Sous-traitance dans le BTP : la loi de 1975, le paiement, et les obligations qui engagent le donneur d’ordre
La sous-traitance fait tourner les chantiers — et elle est l’un des terrains juridiques les plus piégeux du BTP. Un sous-traitant jamais présenté au maître d’ouvrage, une caution oubliée, une attestation de vigilance périmée : chacune de ces négligences a un prix, et il se paie parfois des années plus tard. Ce guide pose le socle — la loi du 31 décembre 1975 — puis déroule ce qui compte sur le terrain : acceptation et agrément, paiement direct et action directe, garantie de paiement, obligations de vigilance renforcées par la loi du 25 juin 2026, et autoliquidation de TVA.
En 30 secondes
- Le socle est la loi n° 75-1334 du 31 décembre 1975 : le sous-traitant doit être accepté par le maître d’ouvrage et ses conditions de paiement agréées — en marché public, c’est le rôle du formulaire DC4.
- Le paiement du sous-traitant est protégé : paiement direct par le maître d’ouvrage public dès 600 €, action directe en marché privé, et garantie obligatoire (caution ou délégation de paiement) à peine de nullité du sous-traité.

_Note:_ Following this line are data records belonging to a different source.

/-! ## Responses of a target (R332, R349) -/

/-- A response to a request, sent by who handled it. -/
def State.respond (s : State) (who : MeshReq) (k : Tpkt) (wash : Bool) (t : TType) (seq : BitVec 32) (param : Word) (data : List Word) :
    State :=
  s.sendPacket who
    { ptype := t, hops := 3, lane := k.lane, dst := k.src, src := s.devId, win := k.win, syn := false, verify := false, sq := k.sq
      retx := false, wash := wash, epoch := k.epoch, seq := seq, key := 0, offset := k.offset, param := param, tag := k.tag, data := data }

/-- An acknowledgement with its PARAM. -/
def State.ackTo (s : State) (who : MeshReq) (k : Tpkt) (wash : Bool) (param : Word) : State := s.respond who k wash .ack k.seq param []

/-- A refusal (R335): counted at the window, by code, and as an event. -/
def State.refuse (s : State) (who : MeshReq) (k : Tpkt) (wash : Bool) (code : Nat) : State :=
  (((s.addSat (R.WIN_NAKS k.win) 1).addSat (R.RMA_NAKTX (code - 1)) 1).orReg R.RMA_EVT 0x20).respond who k wash .nak k.seq
    (BitVec.ofNat 16 code) []

/-! ## Receive contexts (R339, R341, R342) -/

/-- No receive context: an epoch that no packet carries. -/
def RxCtx.none : RxCtx := ⟨256, 0, Option.none, 0, []⟩

/-- The key of a receive context. -/
def rxKey (src sq lane : Nat) : Nat := (src * 32 + sq) * 1024 + lane

/-- A receive context. -/
def State.rxCtx (s : State) (k : Nat) : RxCtx := mapGet (fun _ => RxCtx.none) s.rxc k

/-- A receive context set. -/
def State.setRx (s : State) (k : Nat) (c : RxCtx) : State := { s with rxc := mapSet (fun _ => RxCtx.none) s.rxc k c }

/-- Room for a new receive context: of those without a packet for 1 ms, the oldest is evicted if need be (R341). -/
def State.rxRoom (s : State) : Option State :=
  if s.rxc.length < 4096 then some s
  else
    match (s.rxc.filter (fun p => decide (p.2.lastAt + 1000000 ≤ s.time))).foldl (fun best p =>
        match best with
        | Option.none => some p
        | some b => if p.2.lastAt < b.2.lastAt then some p else some b) Option.none with
    | some p => some (s.setRx p.1 RxCtx.none)
    | Option.none => Option.none

/-- What steps 1 and 2 of R335 decide. -/
inductive Arrival where
  | nak (s : State) (code : Nat)
  | dup (s : State)
  | gap (s : State)
  | fresh (s : State)

/-- Steps 1 and 2 of R335 (R342). -/
def State.arrive (s : State) (k : Tpkt) : Arrival :=
  let key := rxKey k.src k.sq k.lane
  let c := s.rxCtx key
  if k.syn && k.seq == 0 && c.epoch != k.epoch then
    match (if c.epoch = 256 then s.rxRoom else some s) with
    | some s1 => .fresh (s1.setRx key ⟨k.epoch, 1, Option.none, s.time, []⟩)
    | Option.none => .nak s 10
  else if c.epoch != k.epoch then .nak s 7
  else
    let s1 := s.setRx key { c with lastAt := s.time }
    let ahead := (k.seq - c.next).toNat
    if k.syn && k.seq == 0 && c.next != 0 then .dup s1
    else if ahead = 0 then .fresh (s1.setRx key { c with next := c.next + 1, lastAt := s.time })
    else if 2 ^ 31 ≤ ahead then .dup s1
    else .gap s1

/-! ## The target's checks (R335) -/

/-- Words a request concerns. -/
def Tpkt.span (k : Tpkt) : Nat :=
  match k.ptype with | .read => if k.verify then 1 else k.param.toNat | _ => k.data.length

/-- Steps 3 and 4a of R335 (R380): the code of the refusal, 0 for none. -/
def State.windowCheck (s : State) (k : Tpkt) : Nat :=
  let w := k.win
  let ctrl := s.reg (R.WIN_CTRL w)
  let lane := s.fld (R.WIN_LANE w) 0 10
  let allowed := match k.ptype with
    | .write => ctrl.getLsbD 2
    | .read => ctrl.getLsbD 1 || (k.verify && ctrl.getLsbD 2)
    | _ => ctrl.getLsbD 3
  let base := (s.reg32 (R.WIN_BASE_LO w)).toNat + k.offset.toNat
  let words := (List.range k.span).map (fun i => base + i)
  if ctrl.getLsbD 10 then 6
  else if !(ctrl.getLsbD 0) then 5
  else if k.lane != lane then 1
  else if k.key != s.reg32 (R.WIN_KEY_LO w) then 2
  else if !allowed then 3
  else if (s.reg32 (R.WIN_LEN_LO w)).toNat < k.offset.toNat + k.span then 4
  else if k.ptype == .hail && s.laneOf (s.fld (R.WIN_HCREW w) 0 7) != lane then 6
  else if lane != 0 && words.any s.inCoxRegion then 1
  else if words.all (fun a => s.globalPlace a == .mem a && s.crewMem (memCrew a)) then 0
  else 9

/-- The words of memory a request names. -/
def State.windowWords (s : State) (k : Tpkt) : List Nat :=
  (List.range k.span).map (fun i => (s.reg32 (R.WIN_BASE_LO k.win)).toNat + k.offset.toNat + i)

/-- The event record of a hail (R338). -/
def State.hailRecord (s : State) (k : Tpkt) : List Word :=
  let n := k.data.length
  let cnt := wfld k.param 2 6
  [BitVec.ofNat 16 (1 + (n - 1) * 16 + cnt * 64), BitVec.ofNat 16 (k.src + k.sq * 256), BitVec.ofNat 16 k.lane,
    k.seq.setWidth 16, (k.seq >>> 16).setWidth 16, k.offset.setWidth 16, (k.offset >>> 16).setWidth 16, BitVec.ofNat 16 k.win]
    ++ (List.range 4).map (fun i => k.data.getD i 0)
    ++ [BitVec.ofNat 16 s.time, BitVec.ofNat 16 (s.time / 65536), 0, 0]

/-- A queue takes an event record: RUN, EVENT mode, a free slot that is mapped (R206, R209). -/
def State.takesEvent (s : State) (c q : Nat) : Bool :=
  s.qState c q == 1 && s.qEvent c q && decide (s.qCount c q < 2 ^ s.qSize c q) && (s.slotWords c q (s.qTail c q)).isSome

/-- Steps 3 to 5 of a hail at its target (R337). -/
def State.hailArrives (s : State) (who : MeshReq) (k : Tpkt) (wash : Bool) : State :=
  let hc := s.fld (R.WIN_HCREW k.win) 0 7
  let eq := s.fld (R.WIN_CTRL k.win) 4 5
  let s1 := if s.crewUp hc then s.advanceCnt hc (wfld k.param 2 6) 1 else s
  if k.param.getLsbD 8 then
    let ok := s1.bit (R.WIN_CTRL k.win) 9 && s1.crewUp hc && s1.takesEvent hc eq
    let s2 := if s1.bit (R.WIN_CTRL k.win) 9 && s1.crewUp hc then s1.postEvent hc eq (s1.hailRecord k) else s1
    if ok then s2.ackTo who k wash 0 else (s2.addSat R.RMA_EVDROP 1).ackTo who k wash 0x40
  else s1.ackTo who k wash 0

/-- A request that has passed its checks goes into this device's mesh (R336, R337). -/
def State.serve (s : State) (who : MeshReq) (k : Tpkt) (wash : Bool) : State :=
  let ws := s.windowWords k
  let write := k.ptype != .read
  (s.startOp who k.lane (.remote k wash) write (if write then ws.zip k.data else ws.map (fun w => (w, 0)))).getD s

/-- A refused request is remembered, for its duplicates (R342). -/
def State.noteNak (s : State) (k : Tpkt) (code : Nat) : State :=
  let key := rxKey k.src k.sq k.lane
  let c := s.rxCtx key
  if c.epoch = k.epoch then s.setRx key { c with naks := c.naks ++ [(k.seq.toNat, code)] } else s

- Le donneur d’ordre a des obligations de vigilance dès 5 000 € HT : attestation URSSAF, immatriculation, liste des salariés étrangers — à la signature puis tous les 6 mois. La loi n° 2026-534 du 25 juin 2026 renforce le dispositif et l’étend au maître d’ouvrage.
- Le manquement coûte très cher : solidarité financière sur les dettes fiscales et sociales du sous-traitant, majorations et annulation de vos propres exonérations en cas de travail dissimulé avéré.
Sommaire du guide
Ce qu’est la sous-traitance — et qui est qui
La sous-traitance est l’opération par laquelle un entrepreneur confie, sous sa responsabilité, à une autre entreprise tout ou partie de l’exécution de son contrat d’entreprise ou de son marché (loi n° 75-1334 du 31 décembre 1975, article 1er). Trois acteurs : le maître d’ouvrage (le client final), l’entrepreneur principal (titulaire du marché, donneur d’ordre de la sous-traitance) et le sous-traitant, qui exécute mais n’a pas de contrat avec le client.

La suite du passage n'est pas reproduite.